Truth is 14 years later I still have not found the answer. I struggle day in and day out with how to best be a parent. The way I parent is constantly evolving and changing to adapt with the needs of my children but it is also constantly being observed by those on the outside. Not all disabilities can be seen as is the case with my daughter’s. They do not sound any different, look any different and at times do not act any differently to other children. It isn’t until you look closer that you start to notice the subtle differences, the hearing aids, the slight lisp to words, the forgetfulness of one, the behaviour at certain times of day when medication has worn of, the Anxiety living life.
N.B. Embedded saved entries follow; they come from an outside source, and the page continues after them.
/-- Link objects that are not per port (13 Table 13-10). -/
def objLink (i s : Nat) : Option ObjInfo :=
  match i, s with
  | 0x2540, 1 => some (obR tU16 .rws 0x7FFF 0 0x7FFF)
  | 0x2540, 2 => some (obB tBlob .rw 32768)
  | 0x2540, 3 => some (ob tBool .cmd)
  | 0x2540, 4 => some (obB tBlob .ro 32768)
  | 0x2540, 5 => some (obR tU8 .rw 24 1 31)
  | 0x2540, 6 => some (obR tU16 .rw 40 1 4000)
  | 0x2540, 7 => some (obR tU16 .rw 100 1 1000)
  | _, _ =>
    if i = 0x2541 && 1 ≤ s && s ≤ 0x10 then some (ob tU64 .rw)
    else if i = 0x2542 && 1 ≤ s && s ≤ 8 then some (obR tU8 .rws (vcCreditDefault (s - 1)) 1 255)
    else if 0x2550 ≤ i && i < 0x2558 then
      match s with
      | 1 => some (ob tBool .rws)
      | 2 | 3 => some (ob tU64 .rws)
      | 4 | 5 => some (ob tU32 .rws)
      | 6 => some (ob tU16 .rws)
      | 7 => some (obR tU8 .rws 0 0 63)
      | 8 => some (obR tU8 .rws 32 1 32)
      | _ => none
    else none

/-- Pavilion and contract objects (24 Table 24-3). -/
def objPav (i s : Nat) : Option ObjInfo :=
  if i < 0x3100 then
    match (i - 0x3000) % 16, s with
    | 0, 1 => some (ob tU8 .ro 0 .r)
    | 0, 2 => some (obB tBlob .rw 18 false .r)
    | 0, 3 => some (ob tBool .cmd)
    | 0, 4 => some (obR tU8 .cmd 0 0 1)
    | 0, 5 => some (ob tBool .cmd 0 .rw)
    | 0, 6 => some (ob tU8 .cmd 0 .rw)
    | 0, 7 => some (ob tU32 .ro 0 .r)
    | 0, 8 => some (ob tU8 .ro 0 .r)
    | 1, s => if 1 ≤ s && s ≤ 0x10 then some (ob tU64 .rw 0 .r) else none
    | _, _ => none
  else if i = 0x3100 then
    if 1 ≤ s && s ≤ 6 then some (ob tU16 .ro) else if s = 7 then some (ob tU64 .ro) else none
  else if 0x3180 ≤ i && i < 0x3200 then
    match (i - 0x3180) % 8 with
    | 0 =>
      if 1 ≤ s && s ≤ 0xC then some (obR tU16 .rw 0 0 1024 .r)
      else match s with
        | 0xD => some (obR tU32 .rw 100 1 250000 .r)
        | 0xE => some (ob tU64 .rw 0 .r)
        | 0xF => some (obR tU16 .rw 0 0 8192 .r)
        | 0x10 => some (obR tU16 .rw 1 1 4096 .r)
        | 0x11 => some (obR tU16 .rw 0 0 8192 .r)
        | 0x12 => some (ob tU16 .rw 0 .r)
        | 0x13 => some (obR tU8 .rw 2 0 2 .r)
        | _ => none
    | 1 => if 1 ≤ s && s ≤ 8 then some (ob tU64 .rw) else none
    | 2 | 3 | 4 => if 1 ≤ s && s ≤ 0x40 then some (ob tU64 .ro 0 .r) else none
    | 5 =>
      if 1 ≤ s && s ≤ 4 then some (ob tU64 .rw 0 .rw)
      else if 5 ≤ s && s ≤ 8 then some (ob tU64 .ro 0 .r)
      else match s with
        | 9 => some (ob tBool .cmd 0 .rw)
        | 0xA => some (ob tU64 .ro 0 .r)
        | 0xB => some (ob tU16 .ro 0 .r)
        | _ => none
    | 6 => if 1 ≤ s && s ≤ 0xC then some (ob tU64 .ro 0 .r) else if s = 0xD then some (ob tU16 .ro 0 .r) else none
    | _ => none
  else none

/-- Power, thermal and energy objects (17 Table 17-4, 24 Table 24-8). -/
def objPower (i s : Nat) : Option ObjInfo :=
  match i, s with
  | 0x4000, 1 | 0x4000, 2 | 0x4000, 3 => some (ob tU32 .ro)
  | 0x4000, 4 => some (ob tU64 .ro)
  | 0x4010, 1 => some (ob tU8 .rw 0x24)
  | 0x4010, 2 => some (obR tU32 .rw 1400 500 1400)
  | 0x4010, 3 | 0x4010, 4 => some (obR tU16 .rw 100 0 600)
  | 0x4010, 5 => some (ob tU16 .ro)
  | 0x4012, 1 | 0x4012, 2 | 0x4012, 3 | 0x4012, 4 => some (ob tU32 .ro)
  | 0x4020, 1 => some (obR tU16 .rw 30 5 200)
  | 0x4020, 2 => some (ob tU8 .ro)
  | 0x4020, 3 => some (obR tU16 .rw 0 0 1400)
  | 0x4020, 4 | 0x4020, 5 | 0x4020, 6 => some (ob tU16 .ro)
  | 0x4020, 7 => some (ob tTime .rw)
  | 0x4020, 8 => some (obR tU16 .rw 0 0 1400)
  | 0x4020, 9 => some (ob tU32 .rw)
  | 0x4020, 0xA => some (obR tU16 .rw 1 1 4096)
  | 0x4020, 0xB => some (ob tU32 .ro)
  | 0x4030, 1 => some (obB tBlob .ro 64)
  | 0x4030, 2 => some (obR tU8 .rw 15 0 15)
  | 0x4030, 3 | 0x4030, 4 => some (ob tU8 .ro)
  | 0x4030, 5 => some (ob tU32 .ro 0 .none true)
  | 0x4030, 6 => some { ty := tI32, acc := .rws, ven := true, pers := true }
  | 0x4050, 1 => some (ob tBool .cmd)
  | 0x4050, 2 => some { ty := tBool, acc := .cmd, hi := 1, ven := true }
  | 0x4050, 3 => some (ob tU8 .ro 0 .none true)
  | 0x4050, 4 => some (obB tBlob .ro 64 false .none true)
  | 0x4050, 5 => some (ob tTime .ro 0 .none true)
  | 0x4100, 1 => some (ob tI32 .ro)
  | 0x4100, 2 => some (ob tU8 .ro)
  | 0x4100, 3 => some (obR tU8 .rw 90 60 105)
  | 0x4100, 4 => some (obR tU8 .rw 95 70 105)
  | 0x4100, 5 => some (ob tU32 .ro)
  | 0x4110, 1 => some (ob tU32 .ro)
  | 0x4200, 1 | 0x4200, 2 | 0x4200, 3 | 0x4200, 4 => some (ob tU64 .ro)
  | 0x4200, 5 => some (ob tU32 .ro 0 .r)
  | _, _ =>
    if i = 0x4011 && 1 ≤ s && s ≤ 0x10 then some (obR tU16 .rw 0 0 1400 .r)
    else if 0x4040 ≤ i && i < 0x4043 then
      match s with
      | 1 | 2 => some (ob tU16 .ro)
      | 3 => some (obR tU8 .rws 10 1 20)
      | 4 => some (ob tU32 .ro)
      | _ => none
    else if i = 0x4101 && 1 ≤ s && s ≤ 0x40 then some (ob tI32 .ro)
    else if i = 0x4102 && 1 ≤ s && s ≤ 0x90 then some (ob tU16 .ro)
    else if i = 0x4103 && 1 ≤ s && s ≤ 0x10 then some (ob tI32 .ro)
    else if 0x4210 ≤ i && i < 0x4220 && 1 ≤ s && s ≤ 8 then some (ob tU64 .ro 0 .r)
    else none

/-- Integrity, log, debug and firmware objects (24 Table 24-5). -/
def objMgmt (i s : Nat) : Option ObjInfo :=
  match i, s with
  | 0x5000, 1 => some (obB tBlob .ro 18 false .none true)
  | 0x5000, 2 => some (obB tBlob .ro 18)
  | 0x5000, 3 => some (ob tU64 .ro 0 .none true)
  | 0x5000, 4 | 0x5000, 5 => some (ob tU16 .cmd)
  | 0x5000, 6 => some (obR tU8 .rw 16 1 255)
  | 0x5000, 7 => some (ob tU64 .ro)
  | 0x5000, 8 | 0x5000, 9 => some (ob tU32 .ro)
  | 0x5010, 1 => some (ob tBool .rw 1)
  | 0x5010, 2 => some (obR tU32 .rw 400 4 4000000)
  | 0x5010, 3 => some (ob tU64 .ro)
  | 0x5010, 4 => some (ob tU32 .ro)
  | 0x5030, 1 | 0x5030, 2 | 0x5030, 5 | 0x5030, 7 | 0x5030, 9 => some (ob tU32 .ro)
  | 0x5030, 3 => some (ob tU32 .rw)
  | 0x5030, 4 => some (obB tBlob .ro 1024)
  | 0x5030, 6 => some (obR tU8 .rw 3 0 5)
  | 0x5030, 8 => some (ob tBool .cmd)
  | 0x6000, 1 => some (ob tU32 .rw 0 .rw)
  | 0x6000, 2 => some (ob tU64 .ro 0 .rw)
  | 0x6010, 1 => some (ob tU16 .rw 0 .rw)
  | 0x6010, 2 => some (ob tU64 .rw 0 .rw)
  | 0x6010, 3 => some (ob tU16 .rw 0 .rw)
  | 0x6010, 4 => some (ob tBool .cmd 0 .rw)
  | 0x6010, 5 => some (obR tU8 .cmd 0 0 2 .rw)
  | 0x6010, 6 => some (ob tU32 .ro 0 .rw)
  | 0x6010, 7 => some (ob tU64 .ro 0 .rw)
  | 0x6010, 8 => some (obR tU8 .rw 0 0 2 .rw)
  | 0x6010, 9 => some (ob tU16 .ro 0 .rw)
  | 0x6010, 0xA => some (obB tBlob .ro 4096 false .rw)
  | 0x6020, 1 | 0x6020, 3 => some (ob tTime .rw)
  | 0x6020, 2 => some (ob tU16 .rw)
  | 0x6020, 4 => some (ob tBool .cmd)
  | 0x6020, 5 => some (ob tU32 .ro)
  | 0x7000, 1 | 0x7000, 4 | 0x7000, 5 => some (ob tU8 .ro)
  | 0x7000, 2 | 0x7000, 3 => some (ob tU32 .ro)
  | 0x7001, 1 => some (ob tBool .cmd)
  | 0x7001, 2 => some (ob tU32 .rw)
  | 0x7001, 3 => some (obB tBlob .wo 65536)
  | 0x7001, 4 | 0x7001, 5 | 0x7001, 6 | 0x7001, 7 => some (ob tBool .cmd)
  | 0x7001, 8 => some (ob tU8 .ro)
  | 0x7001, 9 => some (ob tU32 .ro)
  | 0x7002, 1 => some { ty := tU8, acc := .cmd, hi := 3, ven := true }
  | 0x7002, 2 => some (ob tU8 .ro)
  | _, _ =>
    if 0x5020 ≤ i && i < 0x5030 then
      match s with
      | 1 => some (ob tU8 .cmd 0 .rw)
      | 2 => some (ob tU8 .ro 0 .rw)
      | _ => none
    else if i = 0x6001 && 1 ≤ s && s ≤ 0x40 then some (ob tU64 .ro 0 .r)
    else if 0x6030 ≤ i && i < 0x6040 then
      match s with
      | 1 => some (ob tTime .rw 0 .rw)
      | 2 => some (ob tU64 .rw 0 .rw)
      | 3 => some (obR tU8 .rw 8 4 16 .rw)
      | 4 => some (ob tU32 .ro 0 .rw)
      | _ => none
    else none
If you passed my children in the street you wouldn’t notice anything other than 4 sister’s.

This is perhaps the hardest part of being their mum, unless you are living the life that I am you can not fully understand how exhausting it is trying to keep everything together. That smile on my face at 9am is one of relief not happiness. The frown at the end of the day is born of tiredness and also stress. That sigh is after another round of upset screaming, or a round of abused hurled my way that makes me feel like walking out. In fact I have come to realise that in trying to raise them, teach them and make sure they get every opportunity to be independent I sometimes need to take a step back, read some of my blogs and realise once again I am not wonder women, I am not a magician I am a mum and one that will adapt, fight and evolve even while feeling like I can’t do it anymore. Its not what I signed up for but do you know what, these children amaze me everyday, there tears but also laughter, theres anger but also love and even on a bad day I will always love and be in awe of my children.